Chinese Investments in Australia Fall to AUD 1.34 Billion, Down 36% – Study
In 2023, Chinese investment in Australia witnessed a significant decrease, plunging 36% to AU$1.34 billion from AU$2.1 billion in the previous year. This downturn is highlighted in the recent “Demystifying Chinese Investment in Australia (April 2024)” report by KPMG Australia and The University of Sydney. The report, which focuses on Chinese Overseas Direct Investment (ODI) in Australia for the January-December 2023 period, found that healthcare has now surpassed mining as the primary sector attracting Chinese investment.
The year 2023 marked a notable shift in the investment landscape, registering the second lowest value since 2006. It also tied with 2021 for the lowest number of investment transactions, with only 11 deals recorded throughout the year. These trends unfolded despite a marginal recovery in global Foreign Direct Investment, which rose by 3% in 2023 to US$1,365 billion, following a 12% decline the previous year.
Interestingly, China’s global non-financial ODI bounced back to pre-pandemic levels in 2023, hitting US$130 billion. For the first time, investments in countries associated with China’s Belt and Road Initiative exceeded 20% of its total global ODI, a significant development in China’s international investment strategy.
A closer look at the distribution of these investments within Australia reveals that New South Wales attracted the lion’s share, receiving AU$1.01 billion or 82% of the total Chinese investment.
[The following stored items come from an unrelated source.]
-- ==== Sys2Proof/Machine/Cards.lean ====
section
/-!
DEFINITION. The card ports (spec file 16, R373 to R394): activation and negotiation of smart cards, card errors, operator cards, quorum
sessions, MC0, the escrow volume, and the ceremonies over them.
-/
namespace Sys2Proof.Machine
open Sys2Proof

/-- The ports run: with their domain and VIO, once an image is loaded (R304, R318; log entry 153). -/
def State.cardsOn (s : State) : Bool := s.lowPorts && s.boot.cfgLoaded.isSome && !s.boot.hold && s.pwr.powered.contains 155

/-- A card found while its domain is gated brings the domain back (R287; log entry 153). -/
def State.wakeCards (s : State) : State := if s.lowPorts && s.boot.cfgLoaded.isSome && !s.boot.hold then s.enqueue 155 else s

/-- VCC of the class on, and the port starts anew (R374): class 1 A, 2 B, 3 C. The contacts follow (State.pad). -/
def State.activate (s : State) (p cls : Nat) (noPps : Bool) : State :=
  let w := setBits (setBits (setBits (s.rd 0 (Reg.CRD_SC_STAT p)) 31 16 0x1011) 27 26 cls) 7 0 0xFF
  (s.wr 0 (Reg.CRD_SC_STAT p) w).setSc p { ScPort.idle with noPps := noPps }

/-- The deactivation of R378, and the state that the port enters; the contacts follow (State.pad). A port that serves quorum relay tells its peers that the card is gone. -/
def State.deactivate (s : State) (p v : Nat) : State :=
  let w := setBits (setBits (s.rd 0 (Reg.CRD_SC_STAT p)) 31 16 (v * 4096 + 0x11)) 7 0 0xFF
  let s1 := (s.dropWho (.card p)).wr 0 (Reg.CRD_SC_STAT p) w
  let s2 := { s1 with
    cards := { s1.cards with ports := mdel s1.cards.ports p }
    fab := { s1.fab with relays := mdel s1.fab.relays p } }
  if s.fab.flag 1 ∧ (s.scState p = Sc.READY ∨ s.scState p = Sc.BUSY) then
    s2.fab.peers.foldl (fun (x : State) q => x.sendSecret q.id (.relayCard p false)) s2
  else s2

/-- No answer in a class: the next lower one, and REJECTED after class A (R374). -/
def State.nextClass (s : State) (p : Nat) : State :=
  let c := s.rdF (Reg.CRD_SC_STAT p) 27 26
  if c ≤ 1 then s.deactivate p Sc.REJECTED else (s.deactivate p Sc.ACTIVATING).activate p (c - 1) false

/-! APDUs (R378, R379). -/

/-- A command APDU: chained in parts of 255 bytes, the last with the expected length where a response is due. -/
def apdus : Nat → List Byte → List Byte → Bool → List (List Byte)
  | 0, _, _, _ => []
  | n + 1, h, d, le =>
    if d.length ≤ 255 then [h ++ (if d.isEmpty then [] else [BitVec.ofNat 8 d.length] ++ d) ++ (if le then [0] else [])]
    else (((h.take 1).map (· ||| 0x10)) ++ h.drop 1 ++ [255] ++ d.take 255) :: apdus n h (d.drop 255) le

/-- An APDU goes to a card, to one in a peer's port through the session with the peer (R411). -/
def State.sendApdu (s : State) (p : Nat) (a : List Byte) : State :=
  if p < 2 then (s.setSc p { s.scPort p with ins := a.getD 1 0 }).emit (.apdu p a)
  else match mget s.fab.remote p with
    | some r => s.sendSecret r.1 (.relayApdu r.2 a)
    | none => s

/-- A step starts with its first APDU. The first APDU is the commit point, in ESCROW_WRITE the first PUT SHARE (R119, R393). -/
def State.sendStep (s : State) (p : Nat) (x : ScPort) (step : CardStep) (h d : List Byte) (le : Bool) : State :=
  match apdus (d.length / 255 + 1) h d le with
  | [] => s
  | a :: rest =>
    let s1 := ((s.setSc p { x with step := step, out := rest, resp := [], retries := 0, drawing := false }).setScState p Sc.BUSY).sendApdu p a
    match s1.cardCmd with
    | some r => if !r.2.commit && (r.2.code != 0x0902 || step == .putShare) then s1.mbxCommit r.1 else s1
    | none => s1

/-- The next step of a card session draws key-grade bytes; in FAULT the card command ends (R271, R274). -/
def State.cardDraw (s : State) (p : Nat) (x : ScPort) (n : Nat) : State :=
  if s.nrgDown then s.endCardCmd (.err St.ENTROPY_FAULT)
  else (((s.setSc p { x with drawing := true }).setScState p Sc.BUSY).dropWho (.card p)).nrgAsk 2 21 (.card p) n

/-- A card session opens: SELECT. -/
def State.selectCard (s : State) (p : Nat) : State :=
  s.sendStep p { s.scPort p with ident := [], challenge := [], seed := [], share := 0 } .select [0x00, 0xA4, 0x04, 0x00]
    [0xF0, 0x45, 0x42, 0x4F, 0x50, 0x31] false

/-- The card command wants operator cards now. -/
def State.wantsCards (s : State) : Bool :=
  s.cardCmd.isSome && (match s.cards.ceremony with
    | some c => c.phase == 1
    | none => match s.cards.quorum with
      | some q => !q.inForce
      | none => false)

/-- Ready cards are taken up. -/
def State.pollCards (s : State) : State :=
  s.cardPorts.foldl (fun (x : State) p =>
    if x.wantsCards && x.scState p == Sc.READY && (decide (p < 2) || x.cards.ceremony.isNone) then x.selectCard p else x) s

/-- An operator's identifier: both keys bound together. -/
def operatorId (ident : List Byte) : List Byte := (sha3_256 ident).take 16

/-- Roster index of an operator; 0xFF for none. -/
def State.rosterIdx (s : State) (id : List Byte) : Nat :=
  match s.cards.roster.findIdx? (· == id) with | some i => i | none => 0xFF

/-! Activation (R373 to R377). -/

/-- The interface of a port is looped: the loopback ends, and presence counts from its end (R418). -/
def State.looped (s : State) (i : Nat) : Bool := match s.test.loop with | some l => l.1 == i | none => false

/-- SC_PRESENCE: DET_N low for 50 ms. -/
def execScPresence (port : Nat) (s : State) : Host.Outcome State Fault Refusal :=
  if s.looped (17 + port) then .next (s.lbEnd (17 + port))
  else if port < 2 ∧ s.cardsOn ∧ (s.scState port = Sc.EMPTY ∨ s.scState port = Sc.REMOVED) then .next (s.activate port 3 false)
  else .next (if port < 2 then s.wakeCards else s)

/-- SC_ATR_TIMEOUT. -/
def execScAtrTimeout (port : Nat) (s : State) : Host.Outcome State Fault Refusal :=
  if port < 2 ∧ s.scState port = Sc.ACTIVATING ∧ (s.scPort port).pps = none then .next (s.nextClass port) else .next s

/-- What the port takes from an ATR: TA1, TC1, TA2, TC2, the protocols in order, the class indicator, and of the first group for T=1 its TA,
TB and TC (ISO/IEC 7816-3). -/
structure Atr where
  ta1    : Option Nat
  tc1    : Option Nat
  ta2    : Option Nat
  tc2    : Option Nat
  protos : List Nat
  cls    : Option Nat
  t1     : Option (Option Nat × Option Nat × Option Nat)
deriving DecidableEq, Repr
Victoria followed with 16% (AU$211 million), and Western Australia trailed with a mere 2% (AU$28 million).
In terms of the source of these investments, there was a slight increase in funds coming from privately owned enterprises (POEs), which rose from AU$641 million in 2022 to AU$878 million in 2023.
The decline in Chinese investment in Australia has been ongoing since 2017, amid a backdrop of global economic uncertainty. In the six-year period between 2017 and 2023, there were 271 transactions, amounting to a cumulative US$23.5 billion. During this contraction phase, Chinese ODI has been predominantly directed towards sectors like mining, healthcare, food and agribusiness, renewable energy, and commercial real estate.
This trend reflects the shifting dynamics of international investment and highlights the evolving priorities and strategies of Chinese investors in the context of the global and Australian economies.